Hope this helps everyone

Shaun


----------



## berry1 (Sep 25, 2010)

thanks for the list of prices as it gives me a good idea of how much my build will cost :no1:


----------



## gibzy (Sep 5, 2005)

Well finally I've got the glass fitted (4mm safety) free of charge as a glassier owed me a favour. 
Top shelf has got a couple of 4 ltr rubs which will be used to house mealies and other live foods. 
Just awaiting the arrival of my thermostats to start wiring
















Thanks


----------



## Ged (Nov 9, 2009)

Good luck : victory:


----------



## gibzy (Sep 5, 2005)

*Sunday update*



Ged said:


> Good luck : victory:


Thanks, i'll need it !!!

A couple of things completed today

cut and fit upper plinth for the bottom 4ft tank - DONE
Route grooves into top and bottom plinth for glass (4mm toughened) to slide - DONE
cut and fit 6mm 1/4 round edging for finishing the outer edges - DONE
fit all lighting and ventilation (routing all wires in the cavities made for the loft insulation) 
Wire in all junction boxes and run lighting wires to them 
Run thermostat wires to the junction boxes 
insulate the back board and add outer skin 
Fit glass sliding doors in lower viv - DONE
Make a board and route out holes for thermostat display/information panel on the front (somewhere) 
Final sand and wood prep for paint 
Paint
Seal internals with Varnish 
Install Exo 
Add furnihings to lower tank and run for 1 week to get correct temps
CUT FINGERS ON GLASS :bash: - DONE


----------



## Ged (Nov 9, 2009)

I soooooooooo wish I could do something like this, but I have to much homework and i'm not a great designer


----------



## berry1 (Sep 25, 2010)

you dont have to be a great designer great designers learn from their projects and arent great at first they learn when i first started i couldnt even screw a screw now i make my own fish tanks, vivariums and about every other enclsure i need so i do recommend you have a go :blush:

any way im very impressed with your build so far well done it looks great all ready :flrt:


----------



## gibzy (Sep 5, 2005)

Thanks for the comments, this was never was intended as a hard and fast rule project build. Nor was it designed with great complexity in mind. Functionality and was of use must always be paramount for both the enjoyment on you and you reptiles. 
If you were to look at my initial design it was very basic, and has evolved as I have continued with the build. 
Have conference in yourself and remember it's only a piece of wood you will scrap it you mess up, harpy the end o the world.
I would strongly urge everyone at meat once in your reptile owning life to pick up a saw and hammer and give it a go. You might surprise yourself 

Shaun


----------



## berry1 (Sep 25, 2010)

totaly right you may mess up but eventualy youl be happy with your work woods cheap a nuff youve got nothing to loose what i like about this build is that youve not rushed any thing were im the total oposit i do every thing in the shortest possible time but i have made many of mistakes because of rushing like i made my 5ft x 2ft x 2ft tegus viv in 1 day working 11 hours and i cut the front 1 mm to big so the glass wouldnt fit so i had to do it all agen :bash:


----------



## gibzy (Sep 5, 2005)

Please excuse my spelling in the last post, damn iphone has a mind of its own. !!!!


----------



## Ged (Nov 9, 2009)

berry1 said:


> you dont have to be a great designer great designers learn from their projects and arent great at first they learn when i first started i couldnt even screw a screw now i make my own fish tanks, vivariums and about every other enclsure i need so i do recommend you have a go :blush:
> 
> any way im very impressed with your build so far well done it looks great all ready :flrt:


I tried to seporate a 4 foot viv into 5 sections, long story cut short there where pieces of glass everywhere lol


----------



## gibzy (Sep 5, 2005)

*Weekend Update*

Another update for you all....

As i am being messed about by another forum member over the delivery of thermostats etc, alot of the build has been put on hold.

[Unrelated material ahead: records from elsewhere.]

-- ==== Sys2Proof/Tests/Slice0.lean ====
section
/-! SUPPORT. The model's own tests: the checks of WellFormed refuse ill-formed terms, words written out from
spec/30_encoding.md R66 decode to their commands, one step of each command gives what spec/95_test_vectors.md says, and for
every statement with hypotheses a concrete case that meets them (`witness_…`). In a statement of the form `Runs` the two
hypotheses are 'no check fails' and 'this one fails first': its witness gives a case that completes OK and cases that end
with each code. -/

namespace Sys2Proof.Tests
open Sys2Proof Sys2Proof.Machine Sys2Proof.Spec

set_option Elab.async false

/-! ## Helpers -/

/-- `n` bytes of a number, the most significant first: how spec/95_test_vectors.md writes byte strings. -/
def hex (v n : Nat) : List Byte := i2os v n

/-- An ARG snapshot; ARG7 is used by no command (spec/30_encoding.md R67). -/
def ops (a b c d e f g : Nat) : Args :=
  #v[BitVec.ofNat 32 a, BitVec.ofNat 32 b, BitVec.ofNat 32 c, BitVec.ofNat 32 d, BitVec.ofNat 32 e, BitVec.ofNat 32 f,
    BitVec.ofNat 32 g, 0]

/-- `bs` in the Data RAM of `s` at `a`. -/
def put (s : State) (a : Nat) (bs : List Byte) : State := { s with ram := s.ram.writeBytes a bs }

/-- `s` with command `i` accepted on the operands `x`. -/
def pend (s : State) (i : Instr) (x : Args) : State := { s with pending := some ⟨encode i, x⟩ }

/-- The state an outcome gives; `State.reset` for a stop. -/
def result (o : Host.Outcome State Fault Refusal) : State :=
  match o with
  | .next t => t
  | _ => State.reset

/-- The state after one command. -/
def run (s : State) (i : Instr) (x : Args) : State := result (exec i (pend s i x))

/-- The code one command ends with. -/
def code (s : State) (i : Instr) (x : Args) : Code := (run s i x).lastCode

/-- The bytes the last command wrote at `a`. -/
def outAt (a : Nat) (t : State) : List Byte := t.ram.readBytes a t.bytesWritten.toNat

/-- A host transaction. -/
def bus (s : State) (op : BusOp) : State := result (step { s with inputs := [.bus op] })

/-- What a 32-bit register read answers. -/
def readsAs (s : State) (off : Nat) : Option BusReply := (bus s (.read off .w32)).reply

/-- K8, IV8, P16 of spec/95_test_vectors.md section 2.1. -/
def key8 : List Byte := hex 0x0102030405060708 8
def iv8 : List Byte := hex 0xa0a1a2a3a4a5a6a7 8
def plain16 : List Byte := hex 0x101112131415161718191a1b1c1d1e1f 16

/-- A context on TOY8 with K8 and IV8, as CIPHER_INIT leaves it. -/
def toy (mode : Mode) (dir pad : Bool) : Slot :=
  { Slot.cleared with
    valid := true, dir := dir, pad := pad, mode := mode, alg := 0xF0, bs := 8
    mod1 := (if mode = .ecb then zeros 8 else iv8) ++ zeros 56, ts := some key8 }

/-- `c` with `bs` buffered. -/
def buffered (c : Slot) (bs : List Byte) : Slot := { c with buf := bs ++ zeros (64 - bs.length), fill := bs.length }

/-- K-small and the public part of it (spec/95_test_vectors.md section 0.4). -/
def keySmall : RsaKey := ⟨some 3233, some 17, some 2753, some 61, some 53, some 53, some 49, some 38⟩

/-- K-92 (spec/95_test_vectors.md section 0.4). -/
def key92 : RsaKey :=
  ⟨some 0x0fffffffdfffffff80000001, some 0x010001, some 0x0d82d27cf77788879f4a60b9, some 0x1fffffffffffffff,
    some 0x7fffffff, some 0x1777888877778887, some 0x5555aaa9, some 0x80000001⟩

/-- A consistent key of four bytes, calculated outside the model: primes 4099 and 4111, E = 7. -/
def keyFour : RsaKey := ⟨some 16850989, some 7, some 2005093, some 4099, some 4111, some 1171, some 3523, some 1708⟩

/-- The test curve of spec/95_test_vectors.md section 0.2, loaded by EC_SETCURVE. -/
def groupE0 : Group := ⟨some 23, some 1, some 1, some 3, some 10, some 28, some 1, false, true, 0xE0⟩

/-- A rich idle state: K8 at 0, IV8 at 0x10, P16 at 0x100; slot 0 a CBC encryption with padding, slot 1 a CBC decryption with
padding holding a block, slot 2 ended, slot 3 free; K-small; the test curve and its generator; the backend selected. -/
def bench : State :=
  let s := put (put (put State.reset 0 key8) 0x10 iv8) 0x100 plain16
  { s with
    slots := [toy .cbc false true, buffered (toy .cbc true true) (hex 0xa8adb4b6b4babcab 8),
      { toy .ctr false false with ended := true }, Slot.cleared]
    rsa := keySmall, group := groupE0, point := ⟨true, false, 3, 10⟩, backend := ⟨true, false⟩ }

/-- `bench` with the context `c` in slot 0. -/
def withSlot (c : Slot) : State := { bench with slots := bench.slots.set 0 c }

/-- `bench` with the octets `bs` at 0x100. -/
def withData (bs : List Byte) : State := put bench 0x100 bs

/-- Operands: `n` source bytes at 0x100, destination 0x200 of capacity `cap`, ARG4 = `v`. -/
def io (n cap v : Nat) : Args := ops 0x100 n 0x200 cap v 0 0

/-! ## WellFormed refuses (spec/30_encoding.md R64; spec/00_scope.md R6; spec/40_cipher.md R74; spec/42_ec.md R127) -/

theorem test_selector_in_range : Instr.wf (.cipherInit 15) ∧ ¬ Instr.wf (.cipherInit 16) := by decide
theorem test_selector_every_form :
    ∀ i ∈ [Instr.cipherUpdate 16, .cipherFinal 16, .cipherRelease 16, .cipherReadiv 16, .rsaPubenc 16, .rsaPrivdec 16,
      .rsaPrivenc 16, .rsaPubdec 16, .ecSetform 16], ¬ i.wf := by decide
theorem test_block_size_zero : ¬ Descriptor.wf ⟨0, [8], false, .rotXor⟩ := by decide
theorem test_block_size_65 : ¬ Descriptor.wf ⟨65, [8], false, .rotXor⟩ := by decide
theorem test_curve_small_field : ¬ Curve.wf 1 ⟨2, 1, 1, 0, 1, 1, 1⟩ := fun h => absurd h.1 (by decide)
theorem test_curve_bad_generator : ¬ Curve.wf 1 ⟨23, 1, 1, 3, 11, 28, 1⟩ := fun h => absurd h.2.1 (by decide)
theorem test_curve_too_wide : ¬ Curve.wf 1 ⟨23, 1, 1, 3, 10, 256, 1⟩ := fun h => absurd (h.2.2 256 (by decide)) (by decide)
theorem test_no_context : ¬ { Config.default with nctx := 0 }.legal := fun h => absurd h.1.1 (by decide)
theorem test_17_contexts : ¬ { Config.default with nctx := 17 }.legal := fun h => absurd h.1.2 (by decide)
theorem test_ram_not_words : ¬ { Config.default with dramSize := 66 }.legal := fun h => absurd h.2.1.1 (by decide)
theorem test_ram_too_small : ¬ { Config.default with dramSize := 60 }.legal := fun h => absurd h.2.1.2.1 (by decide)
theorem test_ram_too_large : ¬ { Config.default with dramSize := 16388 }.legal := fun h => absurd h.2.1.2.2 (by decide)
theorem test_datapath_zero : ¬ { Config.default with bnMax := 0 }.legal := fun h => absurd h.2.2.1.1 (by decide)
theorem test_datapath_too_wide : ¬ { Config.default with bnMax := 513 }.legal := fun h => absurd h.2.2.1.2 (by decide)
theorem test_key_bound_zero : ¬ { Config.default with maxKey := 0 }.legal := fun h => absurd h.2.2.2.1.1 (by decide)
theorem test_key_bound_too_large : ¬ { Config.default with maxKey := 257 }.legal := fun h => absurd h.2.2.2.1.2 (by decide)
theorem test_bad_descriptor : ¬ { Config.default with transforms := [(0, ⟨0, [], false, .rotXor⟩)] }.legal :=
  fun h => absurd (h.2.2.2.2.1 _ (List.mem_singleton.2 rfl)).1 (by decide)
theorem test_bad_curve_record : ¬ { Config.default with curveRom := [(0, ⟨2, 1, 1, 0, 1, 1, 1⟩)] }.legal :=
  fun h => absurd (h.2.2.2.2.2 _ (List.mem_singleton.2 rfl)).1 (by decide)

/-! ## Decoding: words written out from spec/30_encoding.md R64, R66 -/

theorem test_decode_cipher :
    decode 0b0000000000000000_0000_0010_00000001 = .ok (.cipherInit 2) ∧
    decode 0b0000000000000000_0000_0001_00000010 = .ok (.cipherUpdate 1) ∧
    decode 0b0000000000000000_0000_0011_00000011 = .ok (.cipherFinal 3) ∧
    decode 0b0000000000000000_0000_1111_00000100 = .ok (.cipherRelease 15) ∧
    decode 0b0000000000000000_0000_1000_00000101 = .ok (.cipherReadiv 8) := by decide

theorem test_decode_rsa :
    decode 0b0000000000000000_0000_0000_00010000 = .ok .rsaLoadcomp ∧
    decode 0b0000000000000000_0000_0000_00010001 = .ok .rsaClearkey ∧
    decode 0b0000000000000000_0000_0000_00010010 = .ok .rsaPublic ∧
    decode 0b0000000000000000_0000_0000_00010011 = .ok .rsaPrivate ∧
    decode 0b0000000000000000_0000_0000_00010100 = .ok .rsaPad1 ∧
    decode 0b0000000000000000_0000_0000_00010101 = .ok .rsaPad2 ∧
    decode 0b0000000000000000_0000_0000_00010110 = .ok .rsaUnpad ∧
    decode 0b0000000000000000_0000_0001_00010111 = .ok (.rsaPubenc 1) ∧
    decode 0b0000000000000000_0000_0001_00011000 = .ok (.rsaPrivdec 1) ∧
    decode 0b0000000000000000_0000_0001_00011001 = .ok (.rsaPrivenc 1) ∧
    decode 0b0000000000000000_0000_0001_00011010 = .ok (.rsaPubdec 1) ∧
    decode 0b0000000000000000_0000_0000_00011011 = .ok .rsaCheckkey := by decide

theorem test_decode_ec :
    decode 0b0000000000000000_0000_0000_00100000 = .ok .ecLoadcomp ∧
    decode 0b0000000000000000_0000_0000_00100001 = .ok .ecSetcurve ∧
    decode 0b0000000000000000_0000_0001_00100010 = .ok (.ecSetform 1) ∧
    decode 0b0000000000000000_0000_0000_00100011 = .ok .ecCleargroup ∧
    decode 0b0000000000000000_0000_0000_00100100 = .ok .ecCheckgroup ∧
    decode 0b0000000000000000_0000_0000_00100101 = .ok .ecPtSetxy ∧
    decode 0b0000000000000000_0000_0000_00100110 = .ok .ecPtSetinf ∧
    decode 0b0000000000000000_0000_0000_00100111 = .ok .ecPtCheck ∧
    decode 0b0000000000000000_0000_0000_00101000 = .ok .ecPtEncode ∧
    decode 0b0000000000000000_0000_0000_00101001 = .ok .ecPtDecode := by decide

/-- The illegal words of spec/30_encoding.md R73, and the ends of the unassigned OP ranges of R70. -/
theorem test_decode_illegal :
    decode 0x00001028 = .error .reservedBits ∧ decode 0x00010002 = .error .reservedBits ∧
    decode 0x00000128 = .error .unusedSelector ∧
    ∀ op ∈ [0x00, 0x06, 0x0F, 0x1C, 0x1F, 0x2A, 0xFF], decode (BitVec.ofNat 32 op) = .error .unassignedOp := by decide

/-- The host's view of the decoder, with bits above the row's 32 left out. -/
theorem test_decode_table_word :
    decodeTableWord 32 0x00000117 = some (.rsaPubenc 1) ∧ decodeTableWord 32 0x00001028 = none ∧
    decodeTableWord 8 0x28 = some .ecPtEncode := by decide

/-! ## Commands, one step each (spec/95_test_vectors.md Part 2) -/

/-- P1: CFG 0x21F0 on slot 1 gives CTXSTAT 0x0800F019. -/
theorem test_cipher_init :
    let t := run bench (.cipherInit 1) (ops 0 8 0 0 0x21F0 0x10 0)
    t.lastCode = .ok ∧ t.slot 1 = toy .cbc false true ∧ ctxStatWord t 1 = 0x0800F019 := by decide +kernel
/-- V-C21, V-C23: an unmapped ALG and a key of 7 bytes are InvalidKey, and the slot is cleared. -/
theorem test_cipher_init_bad_key :
    code bench (.cipherInit 1) (ops 0 8 0 0 0x2101 0x10 0) = .invalidKey ∧
    (run bench (.cipherInit 1) (ops 0 7 0 0 0x21F0 0x10 0)).slot 1 = Slot.cleared := by decide +kernel

/-- V-C04: CBC encryption of 11 bytes. -/
theorem test_cipher_update :
    let t := run bench (.cipherUpdate 0) (io 11 16 0)
    outAt 0x200 t = hex 0xb2b3b4b5b6b7b8b1 8 ∧ (t.slot 0).fill = 3 ∧ (t.slot 0).buf.take 3 = hex 0x18191a 3 := by
  decide +kernel
/-- V-C17, first two chunks: a padded decryption withholds the last full block. -/
theorem test_cipher_update_withholds :
    let t := run (withSlot (buffered (toy .cbc true true) (hex 0xb2b3b4b5b6 5))) (.cipherUpdate 0) (io 3 16 0)
    t.bytesWritten = 0 ∧ (t.slot 0).fill = 8 := by decide +kernel

/-- V-C03: the padded last block of an ECB encryption. -/
theorem test_cipher_final :
    outAt 0x200 (run (withSlot (buffered (toy .ecb false true) (hex 0x18191a 3))) (.cipherFinal 0) (io 0 8 0)) =
      hex 0x1b19010003020d19 8 := by decide +kernel
/-- V-C12: the partial block of OFB, and MOD1 after it. -/
theorem test_cipher_final_partial :
    let c := { buffered (toy .ofb false false) (hex 0x18191a 3) with mod1 := hex 0xa3a1a7a1a3a1afa1 8 ++ zeros 56 }
    let t := run (withSlot c) (.cipherFinal 0) (io 0 8 0)
    outAt 0x200 t = hex 0xbbbdbf 3 ∧ (t.slot 0).mod1.take 8 = hex 0xa3a4a5a6a7a8a9a2 8 ∧ (t.slot 0).ended = true := by
  decide +kernel

theorem test_cipher_release :
    let t := run bench (.cipherRelease 0) (io 0 0 0)
    t.slot 0 = Slot.cleared ∧ ctxStatWord t 0 = 0 ∧ code bench (.cipherRelease 3) (io 0 0 0) = .ok := by decide +kernel
theorem test_cipher_readiv : outAt 0x200 (run bench (.cipherReadiv 2) (io 0 8 0)) = iv8 := by decide +kernel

Here is how it stands today

The front upper false celling. Could not fit the rear due to the hight of the compact canopy for the exo terras









First fo the electrical components being installed









All preped and painted, finally !!










And the list, is now a little shorter
cut and fit upper plinth for the bottom 4ft tank - DONE
Route grooves into top and bottom plinth for glass (4mm toughened) to slide - DONE
cut and fit 6mm 1/4 round edging for finishing the outer edges - DONE
fit all lighting and ventilation (routing all wires in the cavities made for the loft insulation) 
Wire in all junction boxes and run lighting wires to them 
Run thermostat wires to the junction boxes 
insulate the back board and add outer skin 
Fit glass sliding doors in lower viv - DONE
Make a board for thermostat display/information panel on the front
Final sand and wood prep for paint - DONE
Paint - DONE
Seal internals with Varnish 
Install Exo's
Add furnihings to lower tank and run for 1 week to get correct temps


----------



## gibzy (Sep 5, 2005)

Well guys the unit is finally finished. It took a day off of work and a fair bit of elbow grease but I'm done. 
Let me know what you think


----------



## Brandan Smith (Nov 17, 2010)

very nice


----------



## LadyYoruichi (Jun 26, 2010)

well done  bet you're glad its all done. Looks great x


----------